● Exercise data
-- ==== Sys2Proof/Machine/Num.lean ====
section
/-! DEFINITION. Floating-point values as exact numbers, their formats, rounding with its conditions, stochastic rounding,
and exact arithmetic (R54, R55, R70-R82). -/

namespace Sys2Proof.Machine

/-- Floating-point element formats (R54). -/
inductive Fmt where
  | fp64 | fp32 | bf16 | fp16 | e4m3 | e5m2 | e2m1
  deriving DecidableEq, Repr

/-- Exponent bits. -/
def Fmt.eb : Fmt → Nat
  | .fp64 => 11
  | .fp32 => 8
  | .bf16 => 8
  | .fp16 => 5
  | .e4m3 => 4
  | .e5m2 => 5
  | .e2m1 => 2

/-- Significand bits m. -/
def Fmt.mb : Fmt → Nat
  | .fp64 => 52
  | .fp32 => 23
  | .bf16 => 7
  | .fp16 => 10
  | .e4m3 => 3
  | .e5m2 => 2
  | .e2m1 => 1

/-- Exponent bias. -/
def Fmt.bias : Fmt → Nat
  | .fp64 => 1023
  | .fp32 => 127
  | .bf16 => 127
  | .fp16 => 15
  | .e4m3 => 7
  | .e5m2 => 15
  | .e2m1 => 1

/-- Element width in bits. -/
def Fmt.width (f : Fmt) : Nat := 1 + f.eb + f.mb

/-- The canonical quiet NaN (R79); 0 for the format without one. -/
def Fmt.qnan : Fmt → Nat
  | .fp64 => 0x7FF8_0000_0000_0000
  | .fp32 => 0x7FC0_0000
  | .bf16 => 0x7FC0
  | .fp16 => 0x7E00
  | .e4m3 => 0x7F
  | .e5m2 => 0x7E
  | .e2m1 => 0

/-- The largest finite magnitude's code (R54). -/
def Fmt.maxCode : Fmt → Nat
  | .fp64 => 0x7FEF_FFFF_FFFF_FFFF
  | .fp32 => 0x7F7F_FFFF
  | .bf16 => 0x7F7F
  | .fp16 => 0x7BFF
  | .e4m3 => 0x7E
  | .e5m2 => 0x7B
  | .e2m1 => 0x7

/-- Whether a format has infinities (R54). -/
def Fmt.hasInf : Fmt → Bool
  | .e4m3 => false
  | .e2m1 => false
  | _ => true

/-- The code of +infinity. -/
def Fmt.infCode (f : Fmt) : Nat := (2 ^ f.eb - 1) * 2 ^ f.mb

/-- A value: a NaN (true for a signalling one), an infinity, or (-1)^neg * num / den; a zero keeps its sign. -/
inductive Val where
  | nan (sig : Bool)
  | inf (neg : Bool)
  | fin (neg : Bool) (num den : Nat)
  deriving DecidableEq, Repr

/-- n * 2^e as a quotient. -/
def scale2 (n : Nat) (e : Int) : Nat × Nat :=
  match e with
  | .ofNat k => (n * 2 ^ k, 1)
  | .negSucc k => (n, 2 ^ (k + 1))

/-- The value (-1)^neg * n * 2^e. -/
def Val.dyadic (neg : Bool) (n : Nat) (e : Int) : Val := .fin neg (scale2 n e).1 (scale2 n e).2

/-- The value of an element code (R54, R79). -/
def Fmt.decode (f : Fmt) (c : Nat) : Val :=
  let m := f.mb
  let neg := (c >>> (f.eb + m)) % 2 = 1
  let e := (c >>> m) % 2 ^ f.eb
  let s := c % 2 ^ m
  if f.hasInf ∧ e = 2 ^ f.eb - 1 then
    if s = 0 then .inf neg else .nan (f ≠ .e5m2 ∧ s < 2 ^ (m - 1))
  else if f = .e4m3 ∧ e = 15 ∧ s = 7 then .nan false
  else if e = 0 then .dyadic neg s ((1 : Int) - f.bias - m)
  else .dyadic neg (2 ^ m + s) ((e : Int) - f.bias - m)

/-- Conditions as bits in the order of FLAGS.STICKY (R81). -/
def cIV : Nat := 1
/-- Division by zero. -/
def cDZ : Nat := 2
/-- Overflow. -/
def cOF : Nat := 4
/-- Underflow. -/
def cUF : Nat := 8
/-- Inexact. -/
def cNX : Nat := 16
/-- Saturation. -/
def cSAT : Nat := 32
/-- Malformed. -/
def cFMT : Nat := 64

/-- How an operation rounds: the mode of R72, k and OVF8 of NUMCFG. -/
structure Rnd where
  rm : Nat
  k : Nat
  ovf8 : Bool
  deriving DecidableEq, Repr

/-- Round to nearest even, with no options used. -/
def rne : Rnd := ⟨0, 16, false⟩

/-- Whether a magnitude of lo + rem / d units rounds up, with random value r (R72, R74). -/
def roundsUp (rm k : Nat) (neg : Bool) (lo rem d r : Nat) : Bool :=
  if rem = 0 then false
  else
    match rm with
    | 1 => false
    | 2 => !neg
    | 3 => neg
    | 4 => decide (r < rem * 2 ^ k / d)
    | _ => decide (d < 2 * rem) || (decide (d = 2 * rem) && decide (lo % 2 = 1))

/-- floor(log2 (n / d)) of a positive quotient. -/
def ilog2 (n d : Nat) : Int :=
  let g : Int := (Nat.log2 n : Int) - Nat.log2 d
  let (a, b) := scale2 d g
  if a ≤ n * b then g else g - 1

/-- A positive quotient in units of 2^q, rounded: the units, and whether that is exact. -/
def roundUnits (rm k : Nat) (neg : Bool) (n d : Nat) (q : Int) (r : Nat) : Nat × Bool :=
  let (a, b) := scale2 n (-q)
  let lo := a / (b * d)
  let rem := a % (b * d)
  (lo + b2n (roundsUp rm k neg lo rem (b * d) r), rem = 0)

/-- Round a positive quotient into a format: code without sign, and conditions (R55, R71, R74). -/
def Fmt.roundMag (f : Fmt) (p : Rnd) (neg : Bool) (n d r : Nat) : Nat × Nat :=
  let m : Int := f.mb
  let emin : Int := (1 : Int) - f.bias
  let e := ilog2 n d
  let (mn, md) := match f.decode f.maxCode with
    | .fin _ a b => (a, b)
    | _ => (0, 1)
  let rm := if p.rm = 4 ∧ mn * d < n * md then 0 else p.rm
  let q := max e emin - m
  let (u, exact) := roundUnits rm p.k neg n d q r
  let (v, _) := roundUnits rm p.k neg n d (e - m) r
  let tiny := decide (e < emin) && !(decide (e = emin - 1) && decide (v = 2 ^ (f.mb + 1)))
  let nx := if exact then 0 else cNX
  let (a, b) := scale2 u q
  if mn * b < a * md then
    let inf := match rm with
      | 1 => false
      | 2 => !neg
      | 3 => neg
      | _ => true
    match f with
    | .e2m1 => (f.maxCode, cOF ||| cNX ||| cSAT)
    | .e4m3 => if p.ovf8 then (f.qnan, cOF ||| cNX) else (f.maxCode, cOF ||| cNX ||| cSAT)
    | .e5m2 =>
      if p.ovf8 then (if inf then f.infCode else f.maxCode, cOF ||| cNX) else (f.maxCode, cOF ||| cNX ||| cSAT)
    | _ => (if inf then f.infCode else f.maxCode, cOF ||| cNX)
  else
    let code :=
      if u < 2 ^ f.mb then u
      else
        let (w, x) := if u = 2 ^ (f.mb + 1) then (2 ^ f.mb, q + 1) else (u, q)
        (x + m + f.bias).toNat * 2 ^ f.mb + (w - 2 ^ f.mb)
    (code, nx ||| (if tiny ∧ ¬ exact then cUF else 0))

/-- The sign bit of a format over a magnitude code. -/
def Fmt.signed (f : Fmt) (neg : Bool) (c : Nat) : Nat := if neg then c + 2 ^ (f.eb + f.mb) else c

/-- A value into a format with random value r: code and conditions (R70, R71, R79). -/
def Fmt.encode (f : Fmt) (p : Rnd) (r : Nat) : Val → Nat × Nat
  | .nan sig => (f.qnan, if sig ∨ f = .e2m1 then cIV else 0)
  | .inf neg =>
    match f with
    | .e2m1 => (f.signed neg f.maxCode, cSAT)
    | .e4m3 => if p.ovf8 then (f.qnan, cIV) else (f.signed neg f.maxCode, cSAT)
    | _ => (f.signed neg f.infCode, 0)
  | .fin neg n d =>
    if n = 0 then (f.signed neg 0, 0)
    else
      let (c, x) := f.roundMag p neg n d r
      (if f = .e4m3 ∧ c = f.qnan then c else f.signed neg c, x)

/-- The rounding of a magnitude a / b toward a target whose largest magnitude is lim: beyond it SR rounds as RNE does (R74). -/
def Rnd.within (p : Rnd) (lim a b : Nat) : Rnd := if p.rm = 4 ∧ lim * b < a then { p with rm := 0 } else p

/-- A value into an integer of n bits, signed: code and conditions (R70, R71). -/
def intOf (n : Nat) (p : Rnd) (r : Nat) : Val → Nat × Nat
  | .nan _ => (0, cIV)
  | .inf neg => (if neg then 2 ^ (n - 1) else 2 ^ (n - 1) - 1, cSAT)
  | .fin neg a b =>
    let lim := if neg then 2 ^ (n - 1) else 2 ^ (n - 1) - 1
    let (u, exact) := roundUnits (p.within lim a b).rm p.k neg a b 0 r
    if neg then
      if 2 ^ (n - 1) < u then (2 ^ (n - 1), cSAT ||| cNX) else (wrap n (-u), if exact then 0 else cNX)
    else if 2 ^ (n - 1) ≤ u then (2 ^ (n - 1) - 1, cSAT ||| cNX)
    else (u, if exact then 0 else cNX)

/-- A value into an unsigned integer of n bits, saturated (R104, R203). -/
def uintOf (n : Nat) (p : Rnd) (r : Nat) : Val → Nat × Nat
  | .nan _ => (0, cIV)
  | .inf neg => (if neg then 0 else 2 ^ n - 1, cSAT)
  | .fin neg a b =>
    let lim := if neg then 0 else 2 ^ n - 1
    let (u, exact) := roundUnits (p.within lim a b).rm p.k neg a b 0 r
    if neg ∧ u ≠ 0 then (0, cSAT ||| cNX)
    else if 2 ^ n ≤ u then (2 ^ n - 1, cSAT ||| cNX)
    else (u, if exact then 0 else cNX)

/-- An integer as a value. -/
def Val.ofInt (i : Int) : Val := .fin (i < 0) i.natAbs 1

/-- Negation. -/
def Val.neg : Val → Val
  | .nan s => .nan s
  | .inf n => .inf !n
  | .fin n a b => .fin (!n) a b

/-- Magnitude. -/
def Val.abs : Val → Val
  | .nan s => .nan s
  | .inf _ => .inf false
  | .fin _ a b => .fin false a b

/-- A value is a zero. -/
def Val.isZero : Val → Bool
  | .fin _ 0 _ => true
  | _ => false

/-- A value is a NaN. -/
def Val.isNan : Val → Bool
  | .nan _ => true
  | _ => false

/-- A value is a signalling NaN. -/
def Val.isSig : Val → Bool
  | .nan s => s
  | _ => false

/-- A value is a NaN or an infinity. -/
def Val.nonfin : Val → Bool
  | .fin _ _ _ => false
  | _ => true

/-- The sign bit of a value. -/
def Val.sign : Val → Bool
  | .nan _ => false
  | .inf n => n
  | .fin n _ _ => n

/-- The condition of signalling operands. -/
def sigs (l : List Val) : Nat := if l.any Val.isSig then cIV else 0

/-- A magnitude with a sign as an integer. -/
def toInt (neg : Bool) (n : Nat) : Int := if neg then -(n : Int) else n

/-- The exact sum of two finite values; an exact zero is negative only when both are, or when rounding is downward. -/
def finAdd (rdn : Bool) (n₁ : Bool) (a₁ b₁ : Nat) (n₂ : Bool) (a₂ b₂ : Nat) : Val :=
  let x := toInt n₁ (a₁ * b₂) + toInt n₂ (a₂ * b₁)
  if x = 0 then .fin (if a₁ = 0 ∧ a₂ = 0 ∧ n₁ = n₂ then n₁ else rdn) 0 1
  else .fin (x < 0) x.natAbs (b₁ * b₂)

/-- The exact sum of two values, and conditions; `rdn` for rounding toward minus infinity. -/
def Val.add (rdn : Bool) (x y : Val) : Val × Nat :=
  match x, y with
  | .nan _, _ => (.nan false, sigs [x, y])
  | _, .nan _ => (.nan false, sigs [x, y])
  | .inf a, .inf b => if a = b then (.inf a, 0) else (.nan false, cIV)
  | .inf a, _ => (.inf a, 0)
  | _, .inf b => (.inf b, 0)
  | .fin n₁ a₁ b₁, .fin n₂ a₂ b₂ => (finAdd rdn n₁ a₁ b₁ n₂ a₂ b₂, 0)

/-- The exact product of two values, and conditions. -/
def Val.mul (x y : Val) : Val × Nat :=
  match x, y with
  | .nan _, _ => (.nan false, sigs [x, y])
  | _, .nan _ => (.nan false, sigs [x, y])
  | .inf a, z => if z.isZero then (.nan false, cIV) else (.inf (a != z.sign), 0)
  | z, .inf b => if z.isZero then (.nan false, cIV) else (.inf (z.sign != b), 0)
  | .fin n₁ a₁ b₁, .fin n₂ a₂ b₂ => (.fin (n₁ != n₂) (a₁ * a₂) (b₁ * b₂), 0)

/-- The exact x * y + z, and conditions. -/
def Val.fma (rdn : Bool) (x y z : Val) : Val × Nat :=
  let (p, c) := x.mul y
  let (s, d) := p.add rdn z
  (s, c ||| d ||| sigs [x, y, z])

/-- The exact quotient of two values, and conditions. -/
def Val.div (x y : Val) : Val × Nat :=
  match x, y with
  | .nan _, _ => (.nan false, sigs [x, y])
  | _, .nan _ => (.nan false, sigs [x, y])
  | .inf a, z => match z with
    | .inf _ => (.nan false, cIV)
    | _ => (.inf (a != z.sign), 0)
  | z, .inf b => (.fin (z.sign != b) 0 1, 0)
  | .fin n₁ a₁ b₁, .fin n₂ a₂ b₂ =>
    if a₂ = 0 then if a₁ = 0 then (.nan false, cIV) else (.inf (n₁ != n₂), cDZ)
    else (.fin (n₁ != n₂) (a₁ * b₂) (b₁ * a₂), 0)

/-- The integer square root of y above s, by bits below 2^k. -/
def isqrtGo (y : Nat) : Nat → Nat → Nat
  | 0, s => s
  | k + 1, s => isqrtGo y k (if (s + 2 ^ k) * (s + 2 ^ k) ≤ y then s + 2 ^ k else s)

/-- The integer square root, rounded down. -/
def isqrt (y : Nat) : Nat := isqrtGo y (Nat.log2 y / 2 + 1) 0

/-- The square root of a value: exact, or the middle of an interval of relative width below 2^-180 that holds it and no
number of any format's precision, so that it rounds as the root does. -/
def Val.sqrt (x : Val) : Val × Nat :=
  match x with
  | .nan _ => (.nan false, sigs [x])
  | .inf true => (.nan false, cIV)
  | .inf false => (.inf false, 0)
  | .fin n 0 _ => (.fin n 0 1, 0)
  | .fin true _ _ => (.nan false, cIV)
  | .fin false a b =>
    let k := 2 * (Nat.log2 b + 200)
    let y := a * b * 2 ^ k
    let s := isqrt y
    if s * s = y then (.fin false s (b * 2 ^ (k / 2)), 0) else (.fin false (2 * s + 1) (2 * b * 2 ^ (k / 2)), 0)

/-- Order of two values that are not NaN: x < y; zeros of either sign are equal. -/
def Val.lt (x y : Val) : Bool :=
  match x, y with
  | .nan _, _ => false
  | _, .nan _ => false
  | .inf a, .inf b => a && !b
  | .inf a, _ => a
  | _, .inf b => !b
  | .fin n₁ a₁ b₁, .fin n₂ a₂ b₂ =>
    decide (toInt n₁ (a₁ * b₂) < toInt n₂ (a₂ * b₁))

/-- Equality of two values that are not NaN. -/
def Val.eqv (x y : Val) : Bool := !x.isNan && !y.isNan && !x.lt y && !y.lt x

/-- Maximum under R80, and conditions. -/
def Val.max (x y : Val) : Val × Nat :=
  let c := sigs [x, y]
  if x.isNan then (if y.isNan then .nan false else y, c)
  else if y.isNan then (x, c)
  else if x.isZero ∧ y.isZero then (.fin (x.sign && y.sign) 0 1, c)
  else (if x.lt y then y else x, c)

/-- Minimum under R80, and conditions. -/
def Val.min (x y : Val) : Val × Nat :=
  let c := sigs [x, y]
  if x.isNan then (if y.isNan then .nan false else y, c)
  else if y.isNan then (x, c)
  else if x.isZero ∧ y.isZero then (.fin (x.sign || y.sign) 0 1, c)
  else (if y.lt x then y else x, c)

/-- Round a value with conditions already found. -/
def Fmt.fin (f : Fmt) (p : Rnd) (r : Nat) (v : Val × Nat) : Nat × Nat :=
  let (c, x) := f.encode p r v.1
  (c, x ||| v.2)

/-- Rounding toward minus infinity is in force. -/
def Rnd.rdn (p : Rnd) : Bool := p.rm = 3

/-- mix64 of R76. -/
def mix64 (z : W64) : W64 :=
  let z := (z ^^^ (z >>> 30)) * 0xBF58_476D_1CE4_E5B9
  let z := (z ^^^ (z >>> 27)) * 0x94D0_49BB_1331_11EB
  z ^^^ (z >>> 31)

/-- sr_seed of R76. -/
def srSeed (seed : W64) (slot ltree unit lane : Nat) (stream : W64) : W64 :=
  let ctx : W64 := BitVec.ofNat 64 ((slot % 2 ^ 16) <<< 48 + (ltree % 64) <<< 40 + (unit % 16) <<< 32 + lane % 2 ^ 16)
  let s := mix64 (mix64 (seed ^^^ ctx) ^^^ stream)
  if s = 0 then 0x9E37_79B9_7F4A_7C15 else s

/-- One step of a lane's generator (R75). -/
def srStep (x : W64) : W64 :=
  let x := x ^^^ (x >>> 12)
  let x := x ^^^ (x <<< 25)
  x ^^^ (x >>> 27)

/-- A generator after n steps. -/
def srSteps : Nat → W64 → W64
  | 0, x => x
  | n + 1, x => srSteps n (srStep x)

/-- The random value of k bits at position n of a lane's draw order (R75, R77). -/
def srDraw (k n : Nat) (seed : W64) : Nat :=
  ((srSteps (n + 1) seed * 0x2545_F491_4F6C_DD1D) >>> (64 - k)).toNat

/-- What an operation that may round stochastically draws from: job seed, slot, logical tree, unit code and stream value
(R76). -/
structure SrCtx where
  seed : W64
  slot : Nat
  ltree : Nat
  unit : Nat
  stream : W64
  deriving DecidableEq, Repr

/-- The random value of a lane's position; 0 when the mode is not SR. -/
def SrCtx.draw (c : SrCtx) (p : Rnd) (lane n : Nat) : Nat :=
  if p.rm = 4 then srDraw p.k n (srSeed c.seed c.slot c.ltree c.unit lane c.stream) else 0

end Sys2Proof.Machine
end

● What to do
Exact lines only, please: output the listing from the first line to the line with "def Fmt.eb : Fmt → Nat", both included.

● Written response
-- ==== Sys2Proof/Machine/Num.lean ====
section
/-! DEFINITION. Floating-point values as exact numbers, their formats, rounding with its conditions, stochastic rounding,
and exact arithmetic (R54, R55, R70-R82). -/

namespace Sys2Proof.Machine

/-- Floating-point element formats (R54). -/
inductive Fmt where
  | fp64 | fp32 | bf16 | fp16 | e4m3 | e5m2 | e2m1
  deriving DecidableEq, Repr

/-- Exponent bits. -/
def Fmt.eb : Fmt → Nat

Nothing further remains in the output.